Absolument ! Parler de « mesures coercitives » peut sembler rude, mais cela ne signifie pas aligner les gens pour les exécuter ! Récemment, un tribunal de La Haye a intimé à la compagnie pétrolière anglo-néerlandaise Shell de réduire ses émissions de gaz à effet de serre d’au moins 45 % de leur volume actuel avant 2030. Si Shell n’applique pas cette décision, elle devrait être punie. C’est un excellent exemple de ce que j’entends par « mesures coercitives ». Par ce moyen, un État pourra – et devra – forcer une société à faire quelque chose permettant des progrès en matière environnementale ou climatique, en la menaçant d’une sanction lourde si elle n’obtempère pas.
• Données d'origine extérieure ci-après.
-- ==== Sys2Proof/Machine/Core.lean ====
section
/-! DEFINITION. The machine as the host runs it. -/

def Sys2Proof.core : Host.Core := { State := Sys2Proof.Machine.State, Fault := Sys2Proof.Machine.Fault, Refusal := Sys2Proof.Machine.Refusal, step := Sys2Proof.Machine.step, reset := Sys2Proof.Machine.State.reset }
end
Je ne distingue aucune autre voie pour obtenir des grandes entreprises qu’elles changent en profondeur leurs comportements destructeurs pour la planète.

Quelle est la situation politique aujourd’hui en Suède ? Les sociaux-démocrates ont longtemps été au pouvoir sans interruption…
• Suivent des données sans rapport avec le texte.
/-- Samples, plans and clocks (R14, R15, R226, R320, R392 to R401). That a row of a boundary or an edge makes its clock stand there
(notes/assumptions/2.md), the canary's event (38.md), the plan's details (107.md) and that a retune's pause blocks no row (79.md) are the
model's. -/
def Obligations.ClimateRowsAct : Prop :=
  (∀ temps bad dram vin pin s, s.mg.life = .run →
    let x := readSensors temps bad s.kn s.dp
    let y := sampleAll x.1 (readDram dram x.2)
    tooHot y.1 = false → exec (.temperatureSample temps bad dram vin pin) s =
      .next { s with kn := y.1, dp := y.2, side := refresh y.1 vin pin s.side }) ∧
  (∀ (c : Byte) slack s, (s.mg.life = .run ∨ s.mg.life = .retain) →
    let k := { s.kn with canaries := tput {} s.kn.canaries c.toNat { valid := true, slack := slack } }
    (tightCanary s.dp { valid := true, slack := slack } = false ∨ tightCanary s.dp (canary s.kn c.toNat) = true →
      exec (.canaryReading c slack) s = .next { s with kn := k }) ∧
    (tightCanary s.dp { valid := true, slack := slack } = true → tightCanary s.dp (canary s.kn c.toNat) = false →
      hostMode s.dp fmMargin = false → ∃ t, exec (.canaryReading c slack) s = .next t ∧
        t.dp = raise 35 0 (BitVec.ofNat 32 c.toNat) (slack.setWidth 128) s.dp ∧
        t.kn = { k with asked := s.kn.asked ++ [(islandMask [c.toNat / 2], none)] })) ∧
  (∀ s, (s.mg.life = .run ∨ s.mg.life = .retain) →
    (fld (rg s.dp aKlnCfg) 0 16 ≠ 0 → exec .periodicPlan s =
      .next { s with kn := { s.kn with asked := s.kn.asked ++ [(0, none)] } }) ∧
    (s.mg.warm = false → exec .marginPlanMade s = .next (onKiln (planMade (hoursNow s)) s))) ∧
  (∀ (i : Fin 128) s, exec (.retuneEnd i) s =
    .next { s with kn := setIsland s.kn i { island s.kn i with paused := false } }) ∧
  (∀ (i : Fin 128) s, s.mg.life = .run → s.mg.power = 1 → islandBusy s.dp i = false →
    exec (.islandClockGate i) s = planeTurns { s.dp with gated := s.dp.gated ||| BitVec.ofNat 128 (2 ^ i.val) } s) ∧
  (∀ rates rfm watts s, s.mg.life = .run → ∃ t, exec (.epochBoundary rates rfm watts) s = .next t ∧
    t.mg = { s.mg with latched := (s.dp.ops.foldl (fun u o => latchOne ((s.dp.epoch + 1) % 2 ^ 64) o u) s).mg.latched } ∧
    t.sg = s.sg ∧ t.side = s.side) ∧
  (∀ s, mgcOn s = true → ∃ t, exec .slowClockEdge s = .next t ∧ t.rc.kn = s.kn ∧ t.rc.mir = s.mir ∧
    t.rc.dp = { s.dp with clock := (s.dp.clock / 2000 + 1) * 2000 } ∧ t.kn = s.kn ∧ t.sg = s.sg ∧
    (∀ q, ctlOf (ring t.mg q) = ctlOf (ring s.mg q)) ∧ locked t = locked s)

/-- The ends of long operations and of a command that waits (R142, R302, R309, R355, R444). That a row whose condition does not hold
changes nothing is the model's choice (notes/assumptions/13.md). -/
def Obligations.LongOperationRowsAct : Prop :=
  (∀ n o s, op? s.dp n = some o →
    (o.ended = none → exec (.longOperationComplete n) s = .next (settled (finishWork o s)) ∧
      ((o.work = .cleanAll ∨ (∃ b l, o.work = .clean b l ∨ o.work = .clinv b l) ∨ ∃ b l k, o.work = .inval b l k) →
        nextWayFor s.dp o = none → o.inHand = 0 →
        exec (.longOperationComplete n) s =
          .next (settled (sendDone o.id (onDp (endOp o.id (if o.c = 0 then sOk else sPartial)) s)))) ∧
      (o.work = .disable → (nextWayFor s.dp o ≠ none ∨ o.inHand ≠ 0 ∨ writesQueued s.dp = false) →
        exec (.longOperationComplete n) s = .next (settled s))) ∧
    (o.ended ≠ none → s.mg.warm = false → exec (.longOperationComplete n) s = .next (sendDone n s)) ∧
    (o.ended = none →
      (∀ j, o.work = .linkUp j → (link s.dp j).state ≠ .active →
        exec (.trainingCommandTimeout n) s = .next (sendDone o.id (onDp (endOp o.id sTimeout) s))) ∧
      (∀ i, o.work = .linkTrain i → (port s.dp i).state ≠ .active →
        exec (.trainingCommandTimeout n) s = .next (sendDone o.id (onDp (endOp o.id sTimeout) s))))) ∧
  (∀ h s, s.mg.held = some h → h.mute = false →
    exec .busyLineTimeout s = .next (replyTo h.queue h.replyOk h.opcode sTimeout h.seq 0
      { s with dp := leaveLine h.job s.dp, mg := { s.mg with held := none } }))

/-- R310. -/
def Obligations.FunctionModesFollowTheirCommand : Prop :=
  (∀ f, hostMode State.reset.dp f = false) ∧
  (∀ b s t, (s.mg.life = .noVin ∧ exec (.powerOn b) s = .next t) ∨
    (s.mg.life ≠ .noVin ∧ s.mg.life ≠ .overVoltage ∧ exec (.coldReset b) s = .next t) → ∀ f, hostMode t.dp f = false) ∧
  (∀ h func mode s, mayGive [0, 1] false h s → func.toNat ≤ 11 →
    (modeBusy func.toNat s = true → exec (.funcModeSet h func mode) s = turnedAway h 0x0120 sBadState 0 s) ∧
    (modeBusy func.toNat s = false → ∃ t, exec (.funcModeSet h func mode) s = .next (replyTo h.queue h.replyOk 0x0120 sOk h.seq 0 t) ∧
      hostMode t.dp func.toNat = mode ∧ ∀ f, f < 12 → f ≠ func.toNat → hostMode t.dp f = hostMode s.dp f)) ∧
  (∀ h s, mayGive [0, 1, 2, 3] false h s → exec (.funcModeGet h) s = answered h 0x0121 (s.dp.modes.setWidth 192) id s) ∧
  (∀ n s, (endWarm n s).dp.modes = s.dp.modes)

/-- REQ rows of agents (R40, R67, R157, R276, R346, R419). The form check before the counter page and the page's free bytes
(notes/assumptions/68.md), a split write wholly in the next line (94.md), the IRA of the event (95.md) and the reason of a message that
breaks several conditions (101.md) are the model's. -/
def Obligations.RequestsOfAgentsGetTheirOutcome : Prop :=
  ∀ (op : ReqOp) (i : Fin 32) (b : Body) (s : State), s.mg.life = .run →
    let m := asSlots (agentSlots 0 (opBits op)) b
    ∀ p, agentTakes s.dp p i 0 (opBits op) m →
    let q := setPort p i { port p i with tags := tset (port p i).tags m.tag.toNat { sub := m.sub.toNat } }
    let row := exec (reqRow op (.port i) b) s
    ((tfind (port p i).tags m.tag.toNat).isSome = true → row = planeTurns (contain i cTag p) s) ∧
    (tfind (port p i).tags m.tag.toNat = none →
      ((port p i).hop.draining = true → row = planeTurns (sendErr
        { op := op, port := i, sub := m.sub.toNat, tag := m.tag, t0 := q.clock } rAborted (giveCredit i 0 q)) s) ∧
      ((port p i).hop.draining = false →
        (∀ r, checkReq q i op m = .pass r → row = planeTurns (offerReq r q) s) ∧
        (checkReq q i op m = .page → row = planeTurns (answerPage i op m (giveCredit i 0 q)) s) ∧
        (∀ reason spa, checkReq q i op m = .fail reason spa → row = planeTurns (sendErr
          { op := op, port := i, sub := m.sub.toNat, tag := m.tag, inst := m.inst.toNat, priv := m.priv, t0 := q.clock }
          reason (giveCredit i 0 (checkFailed i op m reason spa q))) s)))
Disons qu’après des décennies d’hégémonie sociale-démocrate, nous connaissons depuis plus d’un quart de siècle une alternance régulière entre les sociaux-démocrates et les partis que nous appelons « bourgeois », c’est-à-dire la droite classique. Toutefois, depuis quatre ou cinq ans, le débat politique est phagocyté par l’extrême droite, qui dicte désormais plus ou moins tout l’agenda politique (sauf pour quelques petites formations de « gauche de gauche »), et par la seule question de l’immigration.

Les Verts suédois n’ont cessé de reculer dans les urnes depuis qu’ils participent aux gouvernements, car ils ont renié presque toutes leurs promesses.

De ce point de vue, le débat politique suédois est très similaire à celui de la France. Et nous nous préparons à la victoire de la droite alliée à l’extrême droite l’an prochain… Mais la grande différence avec la France est qu’il n’y a presque pas de mouvements sociaux en Suède. Par exemple, il n’y a eu aucune grande grève chez nous depuis au moins 1991. Comme la plupart des pays occidentaux, nous avons connu une grave crise économique, mais, au lieu de survenir dans les années 1970-1980, elle a été retardée à la fin des années 1980 et surtout durant les années 1990. Avec une nette victoire idéologique des idées néolibérales, en lien avec une crise importante des institutions de l’État-providence. Et une défaite massive de la classe ouvrière. Pourtant, chez nous, pas de mouvements pour les retraites, encore moins de gilets jaunes…

Les sociaux-démocrates sont au pouvoir depuis plus de sept ans, alliés la plupart du temps aux Verts suédois ; or les émissions de CO2 ont crû sans interruption, sauf à certaines périodes où elles ont stagné, mais jamais diminué.